Если бы только больше проповедей содержали такие человечные нотки, как следующие, современные прихожане были бы более многочисленны:

«Я не весь здесь, я здесь сейчас проповедую по этому тексту, а я дома, в своей библиотеке, размышляю, не лучше ли св. Григорий или св. Иероним сказали об этом тексте прежде. Я здесь говорю с вами, и все же я попутно, в то же самое мгновение, обдумываю, что вы, вероятно, скажете друг другу, когда я закончу; вы тоже не все здесь; вы здесь сейчас, слушаете меня, и все же вы думаете, что слышали проповедь получше где-то еще, по этому же тексту прежде».

Но в качестве примера его высочайшей силы красноречия и страстного воображения я процитирую отрывок, который может соперничать с любым отрывком во всем корпусе английской прозы:

«Пепел дуба в камине — не эпитафия этому дубу, чтобы сказать мне, как высок или как велик он был; он не говорит мне, какие стада он укрывал, пока стоял, и каких людей он поразил, когда упал. Пыль могил великих людей тоже безмолвна, она ничего не говорит, ничего не различает: так же скоро пыль бедняка, на которого ты не хотел бы смотреть, как и принца, на которого ты не мог бы взглянуть, попадет тебе в глаза, если ветер занесет ее туда; и когда вихрь вдул пыль с кладбища в церковь, а человек выметает пыль из церкви на кладбище, кто возьмется просеять эту пыль снова и провозгласить: это патриций, это благородный цветок, а это крестьянские отруби...»

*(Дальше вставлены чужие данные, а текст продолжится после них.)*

/-! ## Driving the reads and writes of host memory -/

/-- Read the next piece of a command's unit list, to the end of its page. -/
def State.pumpList (s : State) (c : HCmd) : State :=
  let a := c.dptr1 + c.listGot.length
  let len := min (8 * (c.units' - 1) - c.listGot.length) (4096 - a % 4096)
  match s.xlat c.inst a false with
  | (.hit h, t) => (t.memRead c.inst h len (a / 4096) (.list c.inst c.sq c.cid)).updCmd c.inst c.sq c.cid
      (fun x => { x with reading := true })
  | (.wait, t) => t
  | (.fault k, t) => t.failXlat c 1 k c.listUnit a

/-- Read the next unit of a command. -/
def State.pumpUnit (s : State) (c : HCmd) : State :=
  let i := c.units.length
  let a := c.bufOf i
  if 2 ^ 48 ≤ a then s.failXlat c 2 3 i a
  else
    match s.xlat c.inst a false with
    | (.hit h, t) => (t.memRead c.inst h 4096 (a / 4096) (.unit c.inst c.sq c.cid)).updCmd c.inst c.sq c.cid
        (fun x => { x with reading := true })
    | (.wait, t) => t
    | (.fault k, t) => t.failXlat c 2 k i a

/-- The translation of the buffer of unit `i` fails as the unit is to be written there: the units before it are
delivered still, no later one is, and the command ends when its parts have ended (R214, R243). Log 136 (DEDUCED). -/
def State.failDeliver (s : State) (c : HCmd) (cause i : Nat) : State :=
  let t := s.xlatReport c.inst 2 cause c.sq c.cid (c.bufOf i)
  (t.updCmd c.inst c.sq c.cid (fun x => { x with
    deliver := x.deliver.filter (fun d => d.1 < i), done := none,
    fail := match x.fail with
      | some f => if f.1 ≤ i then some f else some (i, 0x30, 0x04)
      | none => some (i, 0x30, 0x04) })).closeParts c.inst c.sq c.cid

/-- Write the units that wait to go to host memory, first to last, as far as translations stand. -/
def State.pumpDeliver (n k cid : Nat) : Nat → State → State
  | 0, s => s
  | fuel + 1, s =>
    match s.findCmd n k cid with
    | none => s
    | some c =>
      match c.deliver with
      | [] => s
      | (i, bytes) :: rest =>
        if 2 ^ 48 ≤ c.bufOf i then pumpDeliver n k cid fuel (s.failDeliver c 3 i)
        else
          match s.xlat n (c.bufOf i) true with
          | (.hit h, t) => pumpDeliver n k cid fuel ((t.memWrite n h bytes).updCmd n k cid (fun x => { x with deliver := rest }))
          | (.wait, t) => t
          | (.fault cause, t) => pumpDeliver n k cid fuel (t.failDeliver c cause i)

/-- The four dwords of a completion entry (R215). -/
def cqeWords (c : HCmd) (st info reason : Nat) (gap carried : Bool) (sqHead : Nat) (phase : Bool) : List Nat :=
  [c.cid % 65536 + c.sq * 2 ^ 16 + st * 2 ^ 24,
   info % 65536 + c.flags % 64 * 2 ^ 16 + c.answered % 4 * 2 ^ 22 + reason * 2 ^ 24,
   sqHead + gap.toNat * 2 ^ 16 + carried.toNat * 2 ^ 17, phase.toNat]

/-- Records that were reserved and not committed will never be: they leave the index (R26, R71). -/
def State.dropReserved (s : State) (seqs : List Nat) : State :=
  { s with lnd := { s.lnd with recs := s.lnd.recs.filter (fun r => r.committed || !seqs.contains r.seq) } }

/-- A command leaves the dock, with the bridge records reserved for it and not committed. -/
def State.removeCmd (s : State) (c : HCmd) : State :=
  let t := s.dropReserved c.recs
  { t with host := { t.host with cmds := t.host.cmds.filter (fun x => !State.isCmd c.inst c.sq c.cid x) } }

/-- Signal on the vector of a CQ and start counting again (R207, R211). -/
def State.signalCq (s : State) (n j : Nat) : State :=
  ({ s with host := { s.host with coal := s.host.coal.filter (fun e => e.1 != 2 * n + j) } }).signal n
    (s.fld (INS_CQ_CFG_VECTOR n j))

/-- Count an entry; COAL_CNT entries send the message (R211). -/
def State.coalesce (s : State) (n j : Nat) : State :=
  let k := assocGet s.host.coal (2 * n + j) + 1
  if max 1 (s.fld (INS_CQ_CFG_COAL_CNT n j)) ≤ k then s.signalCq n j
  else { s with host := { s.host with coal := assocSet s.host.coal (2 * n + j) k } }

Но именно Донн-поэт, тот Донн, который написал

"Her pure and eloquent blood

Spoke in her cheeks and so distinctly wrought,

That one might almost say her body thought,"

Донн из

"I long to talk with some old lover's ghost,

Who died before the God of Love was born,"

из

"I wonder by my troth what thou and I

Did till we loved?"

из

"Bracelet of bright hair about the bone,"

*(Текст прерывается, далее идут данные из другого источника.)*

/-- Words 0 and 2 of a commit line. Log 88 (DEDUCED). -/
def commitWords (r : JRec) (payCrc : Nat) : List Nat :=
  [0x5A * 2 ^ 56 + r.seq % 2 ^ 16 * 2 ^ 40 + r.lap % 2 ^ 8 * 2 ^ 32 +
     headerCrc r (kindLines r.kind), payCrc]

/-- Word 1 of a released record's commit line. -/
def releaseWord (r : JRec) : Nat := 0x3C * 2 ^ 56 + r.seq % 2 ^ 16 * 2 ^ 40

/-- Write a header line. -/
def State.writeHeader (s : State) (r : JRec) (lines : Nat) : State :=
  let bs := bytesOfWords (headerWords r lines ++ [headerCrc r lines])
  s.writeBytes (64 * r.line) (s.laneHeader r.lap r.line bs)

/-- The lines of a record in the ring. Log 88 (DEDUCED). -/
def State.recordLines (s : State) (r : JRec) : List Nat := s.goodLines r.line (kindLines r.kind)

/-- The last line of a record: its commit line. -/
def State.commitLine (s : State) (r : JRec) : Nat := (s.recordLines r).getLastD 0

/-- The payload lines of a record. -/
def State.payloadLines (s : State) (r : JRec) : List Nat := (s.recordLines r).tail.dropLast

/-! ## Use of the ring (R272, R275) -/

/-- The first line of the anchor: the oldest unreleased record, else the ring head. Log 89 (DEDUCED). -/
def State.anchorLine (s : State) : Nat :=
  match s.lnd.recs.head? with
  | some r => r.line
  | none => s.lnd.head

/-- JSTAT.USED. -/
def State.usedLines (s : State) : Nat :=
  (s.lnd.head + ringLines s.role - s.anchorLine) % ringLines s.role

/-- HIGH_MARK and RESUME_MARK as they act (R287). -/
def State.highMarkPct (s : State) : Nat := min 100 (s.fld LND_JCFG_HIGH_MARK)
def State.resumePct (s : State) : Nat := min 60 (s.fld LND_JCFG_RESUME_MARK)

/-- The journal is fenced: JNK or the anchor failed, the bad-line table overflowed, or the LAND island or
its journal is fenced (R64, R274, R278). -/
def State.journalFenced (s : State) : Bool :=
  s.lnd.fenced || s.fenced (.engine pLND 2) || s.fenced (.island islLAND)

/-- Where the next record of `n` lines starts, and the lines a PAD before it takes (R269). -/
def State.placeRecord (s : State) (head n : Nat) : Nat × List Nat :=
  let ls := s.goodLines head n
  if ls.all (· < ringLines s.role) ∧ ls.length = n then (ls.headD head, [])
  else ((s.goodLines 0 n).headD 0, (s.goodLines head n).filter (· < ringLines s.role))

/-- The head after `k` records of `n` lines, and the lines they take with pads. -/
def State.simulate (s : State) (n : Nat) : Nat → Nat → Nat
  | 0, _ => 0
  | k + 1, head =>
    let pl := s.placeRecord head n
    let last := (s.goodLines pl.1 n).getLastD 0
    let fin := last + 1
    (if pl.2.isEmpty then fin - head else ringLines s.role - head + fin) + s.simulate n k fin

/-- `k` records of a kind fit: the head stays short of the anchor's first line (R272, R275). -/
def State.fits (s : State) (kind k : Nat) : Bool :=
  s.usedLines + s.simulate (kindLines kind) k s.lnd.head < ringLines s.role

/-! ## The anchor record (R272) -/

def anchorA : Nat := 0x01C00000
def anchorB : Nat := 0x01C00040

/-- Rewrite the anchor record, naming the anchor, or the last record when none is unreleased.
Log 24 (DESIGN CHOICE), 89 (DEDUCED). -/
def State.writeAnchor (s : State) : State :=
  let (line, seq, lap) := match s.lnd.recs.head? with
    | some r => (r.line, r.seq, r.lap)
    | none => (s.lnd.lastLine, s.lnd.lastSeq, s.lnd.lastLap)
  let t := s.writeTwo anchorA anchorB [line, seq, lap, s.lnd.floor]
  { t with lnd := { t.lnd with ancLine := line, ancSeq := seq, ancLap := lap, ancTime := s.uptime,
                               ancMoved := false } }

/-! ## Allocation (R268, R269) -/

/-- Advance the head past some lines; where it would reach the line that the anchor record in force names, the anchor is
rewritten first, and the head waits for that pulse (R272). -/
def State.advanceHead (s : State) (lines : List Nat) : State :=
  let head := lines.getLastD 0 + 1
  let s := if lines.contains s.lnd.ancLine || head % ringLines s.role == s.lnd.ancLine then s.writeAnchor.mramFence else s
  { s with lnd := { s.lnd with head := head } }

/-- LND.WEAR.JOURNAL_PCT (R285). -/
def State.journalWear (s : State) : Nat := s.lnd.lap * 200 / 10000000000

/-- The wear of the journal reaches 80 per cent. -/
def State.noteWear (s t : State) : State :=
  if s.journalWear < 80 ∧ 80 ≤ t.journalWear then t.fire EV_LND_WEAR_HIGH else t

/-- Write a PAD record over the lines left before the end and go on at line 0 (R269). -/
def State.padRing (s : State) (lines : List Nat) : State :=
  let t := match lines with
    | [] => s
    | l :: _ =>
      let r : JRec := { seq := s.lnd.seq, line := l, lap := s.lnd.lap, kind := 3, inst := 0, cnt := 0,
                        addr := 0 }
      let t := (s.advanceHead lines).writeHeader r lines.length
      { t with lnd := { t.lnd with seq := t.lnd.seq + 1, lastLine := l, lastSeq := r.seq,
                                   lastLap := r.lap } }
  let u : State := { t with lnd := { t.lnd with head := 0, lap := t.lnd.lap + 1 } }
  t.noteWear (u.fireD EV_LND_LAP_WRAP 0 (t.lnd.lap + 1))

/-- Allocate a record at the ring head and write its header; it enters the index uncommitted. -/
def State.allocRecord (s : State) (kind inst cnt addr ports g : Nat) : State :=
  let n := kindLines kind
  let pl := s.placeRecord s.lnd.head n
  let fits := (s.goodLines s.lnd.head n).all (· < ringLines s.role)
  let t := if fits then s else s.padRing pl.2
  let r : JRec := { seq := t.lnd.seq, line := pl.1, lap := t.lnd.lap, kind := kind, inst := inst,
                    cnt := cnt, addr := addr, ports := ports, g := g }
  let t := (t.advanceHead (t.goodLines pl.1 n)).writeHeader r n
  { t with lnd := { t.lnd with
      seq := t.lnd.seq + 1, recs := t.lnd.recs ++ [r], lastLine := r.line, lastSeq := r.seq,
      lastLap := r.lap } }

/-- The journal-use events: HIGH when the used lines rise to the mark (R275, R283). -/
def State.noteHigh (s t : State) : State :=
  let m := s.highMarkPct * ringLines s.role
  if 100 * s.usedLines < m ∧ m ≤ 100 * t.usedLines then
    t.fire (match t.role with | .card => EV_LND_JOURNAL_HIGH | .dock => EV_BRG_JOURNAL_HIGH)
  else t

/-- Allocate the records of a WRITE: one for each unit from `addr` on (R275). -/
def State.allocWrites (s : State) (kind inst addr ports g : Nat) : Nat → State
  | 0 => s
  | n + 1 => (s.allocRecord kind inst 0 addr ports g).allocWrites kind inst (addr + 1) ports (g + 1) n

/-- The first reservation that fails sets FULL (R275). -/
def State.noteFull (s : State) : State :=
  if s.flag LND_JSTAT_FULL then s
  else
    match s.role with
    | .card => ((s.setFlag LND_JSTAT_FULL true).fire EV_LND_JOURNAL_FULL).fire EV_CMD_BACKPRESSURE
    | .dock => (s.setFlag LND_JSTAT_FULL true).fire EV_BRG_JOURNAL_FULL

/-- FULL ends when the used lines fall to RESUME_MARK per cent (R275). -/
def State.noteResume (s : State) : State :=
  if s.flag LND_JSTAT_FULL && 100 * s.usedLines ≤ s.resumePct * ringLines s.role then
    (s.setFlag LND_JSTAT_FULL false).fire EV_LND_JOURNAL_RESUME
  else s

/-! ## Records of the index -/

def State.findRec (s : State) (seq : Nat) : Option JRec := s.lnd.recs.find? (fun r => r.seq == seq)

def State.updRec (s : State) (seq : Nat) (f : JRec → JRec) : State :=
  { s with lnd := { s.lnd with recs := mapIf (fun r => r.seq == seq) f s.lnd.recs } }

def State.dropRec (s : State) (seq : Nat) : State :=
  { s with lnd := { s.lnd with recs := s.lnd.recs.filter (fun r => r.seq != seq) } }

/-- Write one payload line through the lane. -/
def State.writePayload (s : State) (lap : Nat) : List Nat → List Byte → State
  | [], _ => s
  | l :: ls, bs => (s.writeBytes (64 * l) (s.lane lap l (bs.take 64))).writePayload lap ls (bs.drop 64)

/-- The words of a commit line but word 1: 0, then 2 to 7 (R266). -/
def commitLineWords (r : JRec) (payCrc : Nat) : List Nat := commitWords r payCrc ++ List.replicate 5 0

/-- Commit a record: payload lines, then words 0 and 2 to 7 of the commit line (R26, R266, R268). Log 88 (DEDUCED). -/
def State.commitRec (s : State) (r : JRec) (payload : List Byte) : State :=
  let isW := kindLines r.kind == 66
  let t := if isW then s.writePayload r.lap (s.payloadLines r) (padTo 4096 payload) else s
  let crc := if isW then crc32 (padTo 4096 payload) else 0
  let w := commitLineWords r crc
  ((t.writeCommit (64 * s.commitLine r) (w.headD 0)).writeCommits (64 * s.commitLine r + 16) w.tail).updRec r.seq
    (fun x => { x with committed := true })

/-- The plaintext of a write record's unit, from the store (R16). -/
def State.recData (s : State) (r : JRec) : List Byte :=
  (s.payloadLines r).flatMap (fun l => s.lane r.lap l (s.mramBytes (64 * l) 64))

/-- What reading the payload of a record reports (R261). -/
def State.noteRecord (s : State) (r : JRec) : State := (s.payloadLines r).foldl (fun (t : State) l => t.noteRead (64 * l) 64) s

/-- A payload word of the record reads uncorrectable (R286). -/
def State.recBad (s : State) (r : JRec) : Bool := (s.payloadLines r).any (fun l => s.bytesBad (64 * l) 64)

/-! ## The bad-line table (R278–R280). Log 178 (DESIGN CHOICE) -/

/-- Line `i` of slot `sl` of the bad-line table. -/
def badAddr (sl i : Nat) : Nat := 0x01C00400 + 512 * sl + 64 * i

/-- Four words of a line of the table: eight entries, each the line's index and one, or 0. -/
def badWords (bad : List Nat) (i : Nat) : List Nat :=
  let one := fun (j : Nat) => match bad[8 * i + j]? with
    | some l => l + 1
    | none => 0
  (List.range 4).map (fun j => one (2 * j) + 2 ^ 32 * one (2 * j + 1))

/-- A slot of the table, when its eight lines are valid and of one generation. -/
def State.readBadSlot (s : State) (sl : Nat) : Option (Nat × List Nat) :=
  let rs := (List.range 8).filterMap (fun i => s.readSlr (badAddr sl i))
  let g := (rs.map (·.2.1)).headD 0
  if rs.length = 8 ∧ rs.all (fun r => r.2.1 == g) then
    some (g, ((rs.flatMap (fun r => (r.2.2.take 4).flatMap (fun w => [w % 2 ^ 32, w / 2 ^ 32]))).filter (· != 0)).map (· - 1))
  else none

/-- The table in force: slot, generation and lines. -/
def State.readBad (s : State) : Option (Nat × Nat × List Nat) :=
  match s.readBadSlot 0, s.readBadSlot 1 with
  | some (g, x), some (h, y) => if g < h then some (1, h, y) else some (0, g, x)
  | some (g, x), none => some (0, g, x)
  | none, some (h, y) => some (1, h, y)
  | none, none => none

привлекает обычного мужчину и женщину наших дней.

Несмотря на постоянные призывы слушать, мы остаемся глухи к проповедям: к поэзии же мы склонны быть, пожалуй, слишком добры.

Донн тем более важен как поэт, что он рассматривает универсальную страсть любви в большем количестве фаз, чем любой другой поэт. Он был законченным экспериментатором в любви, как в реальной жизни, так и в своем творчестве. Он откровенно находится в поиске телесных переживаний:

"Whoever loves, if he do not propose

The right true end of love, he's one that goes

To sea for nothing but to make him sick."

Он брутален:

"For God's sake hold your tongue, and let me love."

Он непостоянен:

"I can love any, so she be not true."

Он оплакивает непостоянство женщин:

"Though she were true when you met her,

And last till you write your letter,

Yet she

Will be

False, ere I come, to two or three."

Его страсть к чистой безобразности раз за разом увлекает его:

"Had it been some bad smell, he would have thought

That his own feet, or breath, that smell had wrought."

Или снова:

"And like a bunch of ragged carrots stand

The short swollen fingers of thy gouty hand."

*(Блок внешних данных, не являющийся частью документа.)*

-- ==== Sys2Proof/Machine/Segs.lean ====
section
/-! DEFINITION. Segments and their seals (chapter 15): open records, folding of committed units, the seal
log, and what bring-up step 9 recovers. -/

namespace Sys2Proof.Machine

open Sys2Proof.Crypto

/-! ## Open records and the fold (R393–R395) -/

def segAddr (n : Nat) : Nat := 0x01C05800 + 128 * n

/-- Commit the open record of an instance. -/
def State.writeOpenRec (s : State) (n state first dsn ctr : Nat) : State :=
  s.writeTwo (segAddr n) (segAddr n + 64) [state * 2 ^ 56 + first % 2 ^ 36, dsn, ctr]

/-- The open segment of an instance. -/
def State.segOf (s : State) (n : Nat) : Option Segment := s.segs.find? (fun x => x.inst == n)

def State.setSeg (s : State) (x : Segment) : State :=
  { s with segs := s.segs.filter (fun y => y.inst != x.inst) ++ [x] }

def State.dropSeg (s : State) (n : Nat) : State := { s with segs := s.segs.filter (fun y => y.inst != n) }

/-- The five slots of a SEG_STATE delta. -/
def segWords (x : Segment) : List Nat :=
  let w := fun i => (x.chain.getD i 0).toNat
  [x.inst * 2 ^ 60 + x.other * 2 ^ 36 + (x.next - x.first), w 0 * 2 ^ 32 + w 1, w 2 * 2 ^ 32 + w 3,
   w 4 * 2 ^ 32 + w 5, w 6 * 2 ^ 32 + w 7]

/-- A SEG_STATE delta of an instance. -/
def isSegDelta (n : Nat) (d : Delta) : Bool := d.typ == 0x20 && d.words.headD 0 / 2 ^ 60 == n

/-- Record a segment's state in a SEG_STATE delta: the one that waits takes the new words, or a new one
is queued; the committed ones before the newest are retired. Log 94 (DESIGN CHOICE). -/
def State.noteSeg (s : State) (x : Segment) : State :=
  let t := s.setSeg x
  let waits := fun (d : Delta) => isSegDelta x.inst d && d.line.isNone
  if t.mapS.deltas.any waits then
    { t with mapS := { t.mapS with
        deltas := mapIf waits (fun d => { d with words := segWords x }) t.mapS.deltas } }
  else
    let top := ((t.mapS.deltas.filter (isSegDelta x.inst)).map (·.dsn)).foldl max 0
    (t.retireDeltas (fun d => isSegDelta x.inst d && d.dsn < top)).queueDelta 0x20 (segWords x)

/-- The bytes one unit contributes (R395). -/
def segUnit (inst addr : Nat) (plain : List Byte) : List Byte :=
  bytesBE 4 0x53454755 ++ bytesBE 1 inst ++ [0, 0, 0] ++ bytesBE 8 addr ++ List.replicate 48 0 ++
    padTo 4096 plain

/-- Fold the unit at NEXT. -/
def foldUnit (x : Segment) (plain : List Byte) : Segment :=
  { x with chain := shaFold x.chain (segUnit x.inst x.next plain), next := x.next + 1,
           ahead := x.ahead.erase x.next }

/-- The newest committed write record of a unit. -/
def State.newestWrite (s : State) (inst addr : Nat) : Option JRec :=
  (s.lnd.recs.filter (fun r => r.committed && r.kind == 1 && r.inst == inst && r.addr == addr)).getLast?

/-- Every record of a unit has had its part in the segment. -/
def State.segDoneAt (s : State) (inst addr : Nat) : State :=
  let hit := fun (r : JRec) => r.committed && r.kind == 1 && r.inst == inst && r.addr == addr
  { s with lnd := { s.lnd with recs := mapIf hit (fun r => { r with segDone := true }) s.lnd.recs } }

/-- Fold the pending units at the new NEXT in turn. -/
def State.foldAhead (s : State) (x : Segment) : Nat → State
  | 0 => s.noteSeg x
  | n + 1 =>
    if x.ahead.contains x.next then
      match s.newestWrite x.inst x.next with
      | some r => (s.segDoneAt x.inst x.next).foldAhead (foldUnit x (s.recData r)) n
      | none => s.noteSeg x
    else s.noteSeg x

/-- Count units outside the sealed order, saturating (R394). -/
def addOther (x : Segment) (k : Nat) : Segment := { x with other := min (2 ^ 24 - 1) (x.other + k) }

/-- SEG takes a committed record (R394); `replay` skips units already folded (R400). -/
def State.segTake (s : State) (r : JRec) (replay : Bool) : State :=
  match s.segOf r.inst with
  | none => s.updRec r.seq (fun y => { y with segDone := true })
  | some x =>
    let done := fun (t : State) => t.updRec r.seq (fun y => { y with segDone := true })
    if r.kind = 1 ∧ r.addr = x.next then
      (done s).foldAhead (foldUnit x (s.recData r)) 256
    else if r.kind = 1 ∧ x.next < r.addr ∧ r.addr < x.next + 256 then
      let t := if x.ahead.contains r.addr then
          (s.segDoneAt r.inst r.addr).updRec r.seq (fun y => { y with segDone := false }) else s
      t.setSeg { x with ahead := if x.ahead.contains r.addr then x.ahead else x.ahead ++ [r.addr] }
    else
      let folded := if replay then min x.next (r.addr + r.cnt + 1) - max x.first r.addr else 0
      if r.cnt + 1 ≤ folded then done s else (done s).noteSeg (addOther x (r.cnt + 1 - folded))

/-- Units a RESIZE discards count in OTHER (R394). -/
def State.segResized (s : State) (inst n : Nat) : State :=
  match s.segOf inst with
  | some x => if n = 0 then s else s.noteSeg (addOther x n)
  | none => s

/-- SEG_OPEN's effect: the open record is committed (R393). -/
def State.openSegment (s : State) (inst first : Nat) : State :=
  let t := s.writeOpenRec inst 1 first s.mapS.dsn (s.fld SEG_COUNTER_COUNTER)
  (t.setSeg { inst := inst, first := first, next := first, chain := shaH0 }).fireI EV_SEG_OPENED inst 0 0

/-- The open record of an instance says that it has an open segment. -/
def State.openRec (s : State) (n : Nat) : Bool :=
  match s.readTwo (segAddr n) (segAddr n + 64) with
  | some (_, _, ws) => ws.headD 0 / 2 ^ 56 == 1
  | none => false

/-- An open segment goes without a seal, also one that step 9 has not read yet (R236, R392). -/
def State.abandonSeg (s : State) (n : Nat) : State :=
  let t := if s.openRec n then s.writeOpenRec n 0 0 0 0 else s
  match s.segOf n with
  | none => t
  | some x => x.ahead.foldl (fun t a => t.segDoneAt n a) (t.dropSeg n)

/-! ## Seals (R396–R399) -/

def sealAddr (c : Nat) : Nat := 0x01C08000 + 256 * (c % 384)

/-- The record with counter `c`, when its entry is valid (R398). -/
def State.sealAt (s : State) (c : Nat) : Option (List Byte) :=
  let a := sealAddr c
  let bs := s.mramBytes a 128
  let mark := s.mramWord (a + 128)
  if s.bytesBad a 192 || mark / 2 ^ 56 != 0x5C || mark % 2 ^ 32 != crc32 bs ||
      s.mramWord (a + 136) % 2 ^ 32 != c || natBE ((bs.drop 32).take 4) != c then none
  else some bs

/-- The counter an entry of the log names, when it is valid; 0 otherwise. -/
def State.sealEntry (s : State) (i : Nat) : Nat :=
  let c := s.mramWord (0x01C08000 + 256 * i + 136) % 2 ^ 32
  if c % 384 = i ∧ (s.sealAt c).isSome then c else 0

/-- The counters of the valid entries. -/
def State.sealCounters (s : State) : List Nat :=
  ((List.range 384).map (fun i => s.sealEntry i)).filter (· != 0)

/-- The seal counter: the highest valid one (R398). -/
def State.topSeal (s : State) : Nat := s.sealCounters.foldl max 0

/-- KGEN of the SLK in force. -/
def State.slkGen (s : State) : Nat :=
  match s.readKey 0x012 with
  | some (_, r) => r.kgen
  | none => 0

/-- Bytes 0 to 79 of a seal record (R397). -/
def State.sealHead (s : State) (inst first fin c other : Nat) (hash : List Byte) : List Byte :=
  bytesBE 4 0x5444534C ++ [0, 1] ++ bytesBE 1 inst ++ [0] ++ bytesBE 8 s.serial ++ bytesBE 8 first ++
    bytesBE 8 fin ++ bytesBE 4 c ++ bytesBE 4 s.slkGen ++ bytesBE 4 other ++ [0, 0, 0, 0] ++ hash

/-- The content hash of `n` folded units. -/
def segHash (chain : List Word) (n : Nat) : List Byte := shaOut (shaFold chain (shaPad (4160 * n)))

/-- The newest seal record of an instance in the log. -/
def State.newestSeal (s : State) (inst : Nat) : Option (List Byte) :=
  let mine := s.sealCounters.filter (fun c => match s.sealAt c with
    | some bs => (bs.getD 6 0).toNat == inst
    | none => false)
  if mine.isEmpty then none else s.sealAt (mine.foldl max 0)

/-- SEG_CLOSE (R396): status, the seal unit, and the state. -/
def State.closeSegment (s : State) (inst fin : Nat) : Nat × Option (List Byte) × State :=
  match s.segOf inst with
  | none =>
    match s.newestSeal inst with
    | some bs => if natBE ((bs.drop 24).take 8) = fin then (0x02, some (padTo 4096 bs), s) else (0x32, none, s)
    | none => (0x32, none, s)
  | some x =>
    let c := s.fld SEG_COUNTER_COUNTER + 1
    if fin ≠ x.next then (0x30, none, s)
    else if 2 ^ 32 ≤ c then (0x32, none, s)
    else
      let x := addOther x x.ahead.length
      let head := s.sealHead inst x.first fin c x.other (segHash x.chain (x.next - x.first))
      let bs := padTo 128 (head ++ hmac s.keys.slk head)
      let t := (s.writeBytes (sealAddr c) bs).writeWords (sealAddr c + 128)
        ([0x5C * 2 ^ 56 + crc32 bs, c] ++ List.replicate 14 0)
      let t := ((t.setFld SEG_COUNTER_COUNTER c).abandonSeg inst).bump SEG_CNT_SEALS
      let t := t.fireI EV_SEG_CLOSED inst 0 c
      (0x00, some (padTo 4096 bs), if c = 0xFFFF0000 then t.fire EV_SEG_COUNTER_HIGH else t)

/-- The first two checks of SEG_VERIFY (R399). -/
def State.sealChecks (s : State) (bs : List Byte) : Bool :=
  bs.take 6 == bytesBE 4 0x5444534C ++ [0, 1] && natBE ((bs.drop 8).take 8) == s.serial &&
  natBE ((bs.drop 36).take 4) == s.slkGen && (bs.drop 80).take 32 == hmac s.keys.slk (bs.take 80) &&
  natBE ((bs.drop 32).take 4) ≤ s.fld SEG_COUNTER_COUNTER

/-! ## Recovery at step 9 (R400) -/

/-- The state words of a SEG_STATE delta. -/
def segChainOf (ws : List Nat) : List Word :=
  (ws.drop 1).flatMap (fun w => [BitVec.ofNat 32 (w / 2 ^ 32), BitVec.ofNat 32 w])

/-- One instance's segment at step 9. -/
def State.recoverSeg (s : State) (n : Nat) : State :=
  match s.readTwo (segAddr n) (segAddr n + 64) with
  | none => s
  | some (_, _, ws) =>
    let w := ws.headD 0
    if w / 2 ^ 56 ≠ 1 then s
    else
      let newer := s.sealCounters.any (fun c => ws.getD 2 0 % 2 ^ 32 < c && (match s.sealAt c with
        | some bs => (bs.getD 6 0).toNat == n
        | none => false))
      if newer then s.writeOpenRec n 0 0 0 0
      else
        let first := w % 2 ^ 36
        let ds := s.mapS.deltas.filter (fun d => isSegDelta n d && ws.getD 1 0 ≤ d.dsn)
        match ds.getLast? with
        | some d =>
          let w0 := d.words.headD 0
          s.setSeg { inst := n, first := first, next := first + w0 % 2 ^ 36, chain := segChainOf d.words,
                     other := bitsOf w0 36 24 }
        | none => s.setSeg { inst := n, first := first, next := first, chain := shaH0 }

/-- Step 9 for the segments: the seal counter and every open record. -/
def State.recoverSegs (s : State) : State :=
  (List.range 16).foldl (fun t n => t.recoverSeg n) (s.setFld SEG_COUNTER_COUNTER s.topSeal)

/-- Step 11: the unreleased records are taken in commit order (R400). -/
def State.replaySegs (s : State) : State := s.lnd.recs.foldl (fun t r => t.segTake r true) s

end Sys2Proof.Machine
end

В своих «Элегиях» он рассказывает истории своих завоеваний драматично, во всех подробностях, сатирически, чувственно. В «Ревности» нам дается точная картина деформированного мужа, который,

"Swol'n and pampered with great fare,

Sits down and snorts, cag'd in his basket chair"

— так что поэт и его возлюбленная вынуждены «играть в другом доме», вдали от тех «башенных глаз, что пылали маслянистым потом ревности».

В «Духах» мы видим «бессмертную мать» девушки, «которая лежит, все еще похороненная в своей постели, но не хочет умирать», которая, боясь, как бы ее дочь не раздулась, обнимает ее и называет странные яства, чтобы испытать ее желания: мы видим

"The grim-eight-foot-high-iron-bound-serving-man

That oft names God in oaths, and only then."

Но аромат, который использует любовник, выдает его, и поэтому он «опрошен» ее «водяночным отцом».

В элегии под названием «К своей возлюбленной, идущей в постель» есть немало откровенного натурализма, но он здоровый, грубоватый, хотя едва ли пригоден для цитирования даже в наши времена, что жаль.

"There is no penance due to innocence."

Но, играя, как он это делает, на всех нотах всех различных видов любви, Донн производит впечатление человека, который в конце концов обрел непреходящую любовь к одному человеку, Энн Мор, своей жене.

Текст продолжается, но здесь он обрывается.